(EXERCISE INPUT)

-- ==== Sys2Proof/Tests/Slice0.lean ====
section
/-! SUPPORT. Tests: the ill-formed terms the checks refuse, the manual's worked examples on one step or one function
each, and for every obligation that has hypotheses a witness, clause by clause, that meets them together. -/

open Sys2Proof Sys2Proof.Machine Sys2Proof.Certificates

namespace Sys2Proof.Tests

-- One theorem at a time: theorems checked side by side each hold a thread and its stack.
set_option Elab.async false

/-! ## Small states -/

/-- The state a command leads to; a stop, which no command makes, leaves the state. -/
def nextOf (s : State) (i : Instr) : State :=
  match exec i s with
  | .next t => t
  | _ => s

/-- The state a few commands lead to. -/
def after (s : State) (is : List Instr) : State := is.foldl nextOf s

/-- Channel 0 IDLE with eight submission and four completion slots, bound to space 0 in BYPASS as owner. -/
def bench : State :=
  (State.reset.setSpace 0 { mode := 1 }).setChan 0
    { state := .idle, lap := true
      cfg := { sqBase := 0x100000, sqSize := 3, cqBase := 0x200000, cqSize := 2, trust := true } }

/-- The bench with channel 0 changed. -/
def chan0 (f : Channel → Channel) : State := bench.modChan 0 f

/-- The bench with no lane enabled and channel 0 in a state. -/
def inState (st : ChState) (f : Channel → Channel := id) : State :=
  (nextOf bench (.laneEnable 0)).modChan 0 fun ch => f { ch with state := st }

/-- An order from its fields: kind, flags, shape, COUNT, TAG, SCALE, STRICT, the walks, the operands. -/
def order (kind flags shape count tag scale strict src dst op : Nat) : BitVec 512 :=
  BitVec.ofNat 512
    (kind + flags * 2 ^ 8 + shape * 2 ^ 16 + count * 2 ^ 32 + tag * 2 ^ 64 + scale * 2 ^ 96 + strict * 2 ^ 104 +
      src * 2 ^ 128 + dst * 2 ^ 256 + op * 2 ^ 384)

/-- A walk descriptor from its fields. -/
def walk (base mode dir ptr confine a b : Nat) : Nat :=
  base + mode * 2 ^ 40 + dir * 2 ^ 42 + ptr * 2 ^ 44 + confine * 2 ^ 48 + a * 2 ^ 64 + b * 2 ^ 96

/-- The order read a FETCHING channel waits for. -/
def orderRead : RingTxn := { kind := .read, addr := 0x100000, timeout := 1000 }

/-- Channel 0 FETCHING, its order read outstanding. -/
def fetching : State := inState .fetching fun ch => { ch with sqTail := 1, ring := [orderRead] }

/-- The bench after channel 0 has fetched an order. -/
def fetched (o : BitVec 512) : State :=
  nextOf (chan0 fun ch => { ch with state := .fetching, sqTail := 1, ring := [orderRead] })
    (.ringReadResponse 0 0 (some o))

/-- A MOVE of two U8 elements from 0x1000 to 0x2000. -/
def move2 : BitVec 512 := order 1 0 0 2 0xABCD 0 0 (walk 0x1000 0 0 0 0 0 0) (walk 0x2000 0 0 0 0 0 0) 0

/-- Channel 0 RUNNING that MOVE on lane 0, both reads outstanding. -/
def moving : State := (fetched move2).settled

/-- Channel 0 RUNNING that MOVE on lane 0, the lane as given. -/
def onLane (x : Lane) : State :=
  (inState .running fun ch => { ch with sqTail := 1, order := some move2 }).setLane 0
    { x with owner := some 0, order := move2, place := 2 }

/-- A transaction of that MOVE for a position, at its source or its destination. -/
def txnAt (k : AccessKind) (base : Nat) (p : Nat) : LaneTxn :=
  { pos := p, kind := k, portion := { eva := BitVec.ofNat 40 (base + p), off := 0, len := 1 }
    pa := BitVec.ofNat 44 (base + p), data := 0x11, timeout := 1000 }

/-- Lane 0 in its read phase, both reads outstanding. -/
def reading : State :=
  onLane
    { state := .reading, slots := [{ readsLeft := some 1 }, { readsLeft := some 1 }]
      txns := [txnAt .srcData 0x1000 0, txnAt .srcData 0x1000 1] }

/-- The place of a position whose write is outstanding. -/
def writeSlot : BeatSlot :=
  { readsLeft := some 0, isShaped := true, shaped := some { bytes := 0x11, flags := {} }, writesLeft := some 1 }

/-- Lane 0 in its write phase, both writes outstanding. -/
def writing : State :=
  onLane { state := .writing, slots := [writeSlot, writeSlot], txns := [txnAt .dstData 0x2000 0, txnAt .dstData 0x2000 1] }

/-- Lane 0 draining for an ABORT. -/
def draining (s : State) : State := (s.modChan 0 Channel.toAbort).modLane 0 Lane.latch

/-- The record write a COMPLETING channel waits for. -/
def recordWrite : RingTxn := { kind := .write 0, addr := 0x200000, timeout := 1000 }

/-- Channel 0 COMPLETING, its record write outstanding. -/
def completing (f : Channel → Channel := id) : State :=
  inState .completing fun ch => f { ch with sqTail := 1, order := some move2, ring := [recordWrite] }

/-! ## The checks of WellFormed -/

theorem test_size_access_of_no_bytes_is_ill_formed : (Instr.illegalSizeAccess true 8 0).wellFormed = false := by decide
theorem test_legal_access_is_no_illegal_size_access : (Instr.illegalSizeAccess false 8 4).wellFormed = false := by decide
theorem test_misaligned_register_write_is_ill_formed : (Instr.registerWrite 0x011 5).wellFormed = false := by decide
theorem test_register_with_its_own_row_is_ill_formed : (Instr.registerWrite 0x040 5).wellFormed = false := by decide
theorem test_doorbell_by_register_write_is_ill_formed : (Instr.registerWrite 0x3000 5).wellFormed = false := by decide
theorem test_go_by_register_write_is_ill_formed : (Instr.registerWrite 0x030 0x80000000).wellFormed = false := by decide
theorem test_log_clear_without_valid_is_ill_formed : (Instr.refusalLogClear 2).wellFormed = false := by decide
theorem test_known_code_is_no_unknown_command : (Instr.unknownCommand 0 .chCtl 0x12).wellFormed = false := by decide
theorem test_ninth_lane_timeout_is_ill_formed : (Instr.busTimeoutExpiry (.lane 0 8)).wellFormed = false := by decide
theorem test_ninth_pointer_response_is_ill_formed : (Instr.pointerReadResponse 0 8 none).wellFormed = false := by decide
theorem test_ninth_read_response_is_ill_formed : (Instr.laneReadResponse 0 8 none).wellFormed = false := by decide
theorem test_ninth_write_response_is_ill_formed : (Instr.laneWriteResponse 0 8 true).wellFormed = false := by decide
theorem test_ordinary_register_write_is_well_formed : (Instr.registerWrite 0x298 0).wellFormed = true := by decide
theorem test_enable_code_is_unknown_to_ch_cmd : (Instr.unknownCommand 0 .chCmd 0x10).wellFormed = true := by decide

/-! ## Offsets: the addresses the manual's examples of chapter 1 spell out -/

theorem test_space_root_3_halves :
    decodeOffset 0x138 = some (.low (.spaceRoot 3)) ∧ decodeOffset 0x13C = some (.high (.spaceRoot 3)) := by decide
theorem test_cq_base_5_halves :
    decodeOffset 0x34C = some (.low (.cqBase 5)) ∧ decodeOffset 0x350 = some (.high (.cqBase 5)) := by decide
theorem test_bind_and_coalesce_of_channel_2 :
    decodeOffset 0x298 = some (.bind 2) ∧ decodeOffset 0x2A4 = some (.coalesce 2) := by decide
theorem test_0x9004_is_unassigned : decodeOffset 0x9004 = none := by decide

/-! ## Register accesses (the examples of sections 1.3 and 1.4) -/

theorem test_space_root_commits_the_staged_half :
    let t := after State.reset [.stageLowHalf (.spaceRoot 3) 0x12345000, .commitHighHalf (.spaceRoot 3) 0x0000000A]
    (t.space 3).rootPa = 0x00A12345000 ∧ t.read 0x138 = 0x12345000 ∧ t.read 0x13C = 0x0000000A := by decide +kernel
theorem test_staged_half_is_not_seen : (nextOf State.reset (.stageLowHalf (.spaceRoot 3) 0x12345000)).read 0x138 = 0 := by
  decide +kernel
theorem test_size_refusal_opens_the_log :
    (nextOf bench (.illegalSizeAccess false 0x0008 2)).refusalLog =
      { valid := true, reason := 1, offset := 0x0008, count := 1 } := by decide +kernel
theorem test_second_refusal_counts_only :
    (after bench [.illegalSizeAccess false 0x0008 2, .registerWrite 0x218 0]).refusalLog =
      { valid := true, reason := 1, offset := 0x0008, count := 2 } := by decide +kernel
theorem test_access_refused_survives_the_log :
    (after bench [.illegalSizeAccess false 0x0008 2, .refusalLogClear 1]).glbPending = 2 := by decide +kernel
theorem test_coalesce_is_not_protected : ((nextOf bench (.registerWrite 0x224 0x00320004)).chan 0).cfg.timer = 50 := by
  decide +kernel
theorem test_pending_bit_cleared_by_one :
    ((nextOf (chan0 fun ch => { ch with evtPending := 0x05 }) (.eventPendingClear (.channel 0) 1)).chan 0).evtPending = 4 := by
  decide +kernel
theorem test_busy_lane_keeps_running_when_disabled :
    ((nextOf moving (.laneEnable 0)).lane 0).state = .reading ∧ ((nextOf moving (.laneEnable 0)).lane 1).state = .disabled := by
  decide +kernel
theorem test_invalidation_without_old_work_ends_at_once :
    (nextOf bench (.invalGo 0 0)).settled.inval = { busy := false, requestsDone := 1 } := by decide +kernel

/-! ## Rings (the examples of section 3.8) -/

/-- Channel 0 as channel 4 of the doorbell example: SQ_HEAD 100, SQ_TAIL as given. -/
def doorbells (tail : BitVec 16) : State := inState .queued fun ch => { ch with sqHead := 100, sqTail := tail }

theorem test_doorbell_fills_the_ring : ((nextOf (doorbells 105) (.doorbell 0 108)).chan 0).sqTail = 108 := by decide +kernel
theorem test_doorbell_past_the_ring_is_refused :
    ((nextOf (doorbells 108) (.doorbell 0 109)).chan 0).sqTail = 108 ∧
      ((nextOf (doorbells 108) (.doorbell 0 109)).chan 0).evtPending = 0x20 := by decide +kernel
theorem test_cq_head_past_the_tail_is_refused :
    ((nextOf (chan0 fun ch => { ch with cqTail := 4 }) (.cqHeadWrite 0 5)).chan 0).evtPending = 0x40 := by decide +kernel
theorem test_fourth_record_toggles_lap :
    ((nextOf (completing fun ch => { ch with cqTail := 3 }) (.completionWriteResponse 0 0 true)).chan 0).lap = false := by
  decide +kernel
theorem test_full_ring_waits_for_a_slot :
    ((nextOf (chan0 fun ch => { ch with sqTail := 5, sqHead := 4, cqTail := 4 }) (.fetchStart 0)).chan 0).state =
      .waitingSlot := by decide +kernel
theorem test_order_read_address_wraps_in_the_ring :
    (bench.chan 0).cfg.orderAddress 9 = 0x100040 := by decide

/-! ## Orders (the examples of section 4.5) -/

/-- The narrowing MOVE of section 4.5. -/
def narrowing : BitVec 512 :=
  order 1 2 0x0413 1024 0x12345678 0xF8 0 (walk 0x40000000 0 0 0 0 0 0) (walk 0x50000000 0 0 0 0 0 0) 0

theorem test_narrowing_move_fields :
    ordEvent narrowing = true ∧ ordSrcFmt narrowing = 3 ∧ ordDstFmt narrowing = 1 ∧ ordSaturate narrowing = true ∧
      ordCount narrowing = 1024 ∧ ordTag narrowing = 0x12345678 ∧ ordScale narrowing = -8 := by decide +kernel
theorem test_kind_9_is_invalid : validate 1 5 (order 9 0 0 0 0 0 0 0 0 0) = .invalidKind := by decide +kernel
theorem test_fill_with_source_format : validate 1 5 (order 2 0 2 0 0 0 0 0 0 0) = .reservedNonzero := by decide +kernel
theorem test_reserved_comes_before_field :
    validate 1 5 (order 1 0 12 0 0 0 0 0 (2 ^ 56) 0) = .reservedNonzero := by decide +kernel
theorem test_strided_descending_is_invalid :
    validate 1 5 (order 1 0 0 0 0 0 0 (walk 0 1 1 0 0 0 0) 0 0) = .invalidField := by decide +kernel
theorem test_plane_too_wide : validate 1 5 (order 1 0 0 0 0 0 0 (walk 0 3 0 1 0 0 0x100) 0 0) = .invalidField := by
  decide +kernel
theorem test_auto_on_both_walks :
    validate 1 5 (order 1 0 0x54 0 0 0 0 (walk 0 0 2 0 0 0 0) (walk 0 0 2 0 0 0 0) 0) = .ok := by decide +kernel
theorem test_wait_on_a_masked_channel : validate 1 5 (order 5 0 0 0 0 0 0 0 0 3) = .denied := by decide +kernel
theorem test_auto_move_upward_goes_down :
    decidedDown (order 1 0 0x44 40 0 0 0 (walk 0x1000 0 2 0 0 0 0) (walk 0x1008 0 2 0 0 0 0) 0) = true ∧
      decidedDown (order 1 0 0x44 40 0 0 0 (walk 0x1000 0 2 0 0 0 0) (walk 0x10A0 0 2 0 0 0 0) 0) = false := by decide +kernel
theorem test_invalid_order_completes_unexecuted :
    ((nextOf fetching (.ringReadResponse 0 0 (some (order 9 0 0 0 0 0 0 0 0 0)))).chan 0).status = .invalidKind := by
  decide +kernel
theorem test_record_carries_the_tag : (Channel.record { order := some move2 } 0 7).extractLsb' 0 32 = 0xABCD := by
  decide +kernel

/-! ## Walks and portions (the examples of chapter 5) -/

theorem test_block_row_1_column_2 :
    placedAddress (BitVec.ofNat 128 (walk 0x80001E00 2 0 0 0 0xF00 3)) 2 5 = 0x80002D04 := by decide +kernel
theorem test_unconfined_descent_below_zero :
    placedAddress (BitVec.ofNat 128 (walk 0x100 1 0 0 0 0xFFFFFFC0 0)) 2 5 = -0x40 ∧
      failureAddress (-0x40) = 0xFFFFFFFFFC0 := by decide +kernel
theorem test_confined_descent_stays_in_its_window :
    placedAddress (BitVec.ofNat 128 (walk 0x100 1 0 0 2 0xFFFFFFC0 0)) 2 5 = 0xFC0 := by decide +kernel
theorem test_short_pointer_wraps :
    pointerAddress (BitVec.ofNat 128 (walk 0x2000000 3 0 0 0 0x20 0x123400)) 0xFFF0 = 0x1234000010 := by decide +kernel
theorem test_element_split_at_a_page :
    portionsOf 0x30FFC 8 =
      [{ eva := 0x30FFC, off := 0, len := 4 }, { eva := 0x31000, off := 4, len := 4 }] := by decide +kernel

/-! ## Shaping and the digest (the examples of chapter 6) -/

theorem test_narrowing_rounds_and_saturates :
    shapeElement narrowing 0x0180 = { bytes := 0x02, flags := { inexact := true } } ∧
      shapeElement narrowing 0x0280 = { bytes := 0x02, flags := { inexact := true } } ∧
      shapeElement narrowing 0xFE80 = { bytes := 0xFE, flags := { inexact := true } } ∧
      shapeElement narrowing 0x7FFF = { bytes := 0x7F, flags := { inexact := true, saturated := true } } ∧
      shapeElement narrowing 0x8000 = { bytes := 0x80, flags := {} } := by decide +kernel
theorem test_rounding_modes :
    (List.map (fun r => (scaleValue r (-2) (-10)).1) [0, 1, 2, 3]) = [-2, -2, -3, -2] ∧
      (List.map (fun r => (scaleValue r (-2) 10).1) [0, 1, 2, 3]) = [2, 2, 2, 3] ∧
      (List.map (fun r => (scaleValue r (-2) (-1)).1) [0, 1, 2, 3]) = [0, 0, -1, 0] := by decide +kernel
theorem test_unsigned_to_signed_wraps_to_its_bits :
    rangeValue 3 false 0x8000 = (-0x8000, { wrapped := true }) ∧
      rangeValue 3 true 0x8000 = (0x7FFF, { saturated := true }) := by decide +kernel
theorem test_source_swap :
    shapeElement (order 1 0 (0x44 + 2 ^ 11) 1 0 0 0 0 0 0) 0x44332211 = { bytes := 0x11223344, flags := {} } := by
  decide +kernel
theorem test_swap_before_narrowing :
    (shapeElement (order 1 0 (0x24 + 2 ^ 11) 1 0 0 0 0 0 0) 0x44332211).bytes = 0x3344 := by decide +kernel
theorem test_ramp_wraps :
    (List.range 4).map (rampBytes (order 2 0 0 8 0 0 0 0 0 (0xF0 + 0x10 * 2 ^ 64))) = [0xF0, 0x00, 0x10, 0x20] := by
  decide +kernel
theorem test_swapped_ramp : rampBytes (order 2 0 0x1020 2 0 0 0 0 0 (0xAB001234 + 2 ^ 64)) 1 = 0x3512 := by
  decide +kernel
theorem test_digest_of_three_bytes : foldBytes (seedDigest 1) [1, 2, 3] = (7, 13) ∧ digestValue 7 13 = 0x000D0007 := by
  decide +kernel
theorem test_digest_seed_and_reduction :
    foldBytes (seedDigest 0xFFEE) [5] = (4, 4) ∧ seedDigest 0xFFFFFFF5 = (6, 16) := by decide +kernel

(End EXERCISE INPUT)

> YOUR TASK
Could you retype exactly the lines above, starting at the line that contains "its destination. -/" and ending at the line that contains "state := .reading, slots", and nothing more?

> REPLY TO THE TASK
/-- A transaction of that MOVE for a position, at its source or its destination. -/
def txnAt (k : AccessKind) (base : Nat) (p : Nat) : LaneTxn :=
  { pos := p, kind := k, portion := { eva := BitVec.ofNat 40 (base + p), off := 0, len := 1 }
    pa := BitVec.ofNat 44 (base + p), data := 0x11, timeout := 1000 }

/-- Lane 0 in its read phase, both reads outstanding. -/
def reading : State :=
  onLane
    { state := .reading, slots := [{ readsLeft := some 1 }, { readsLeft := some 1 }]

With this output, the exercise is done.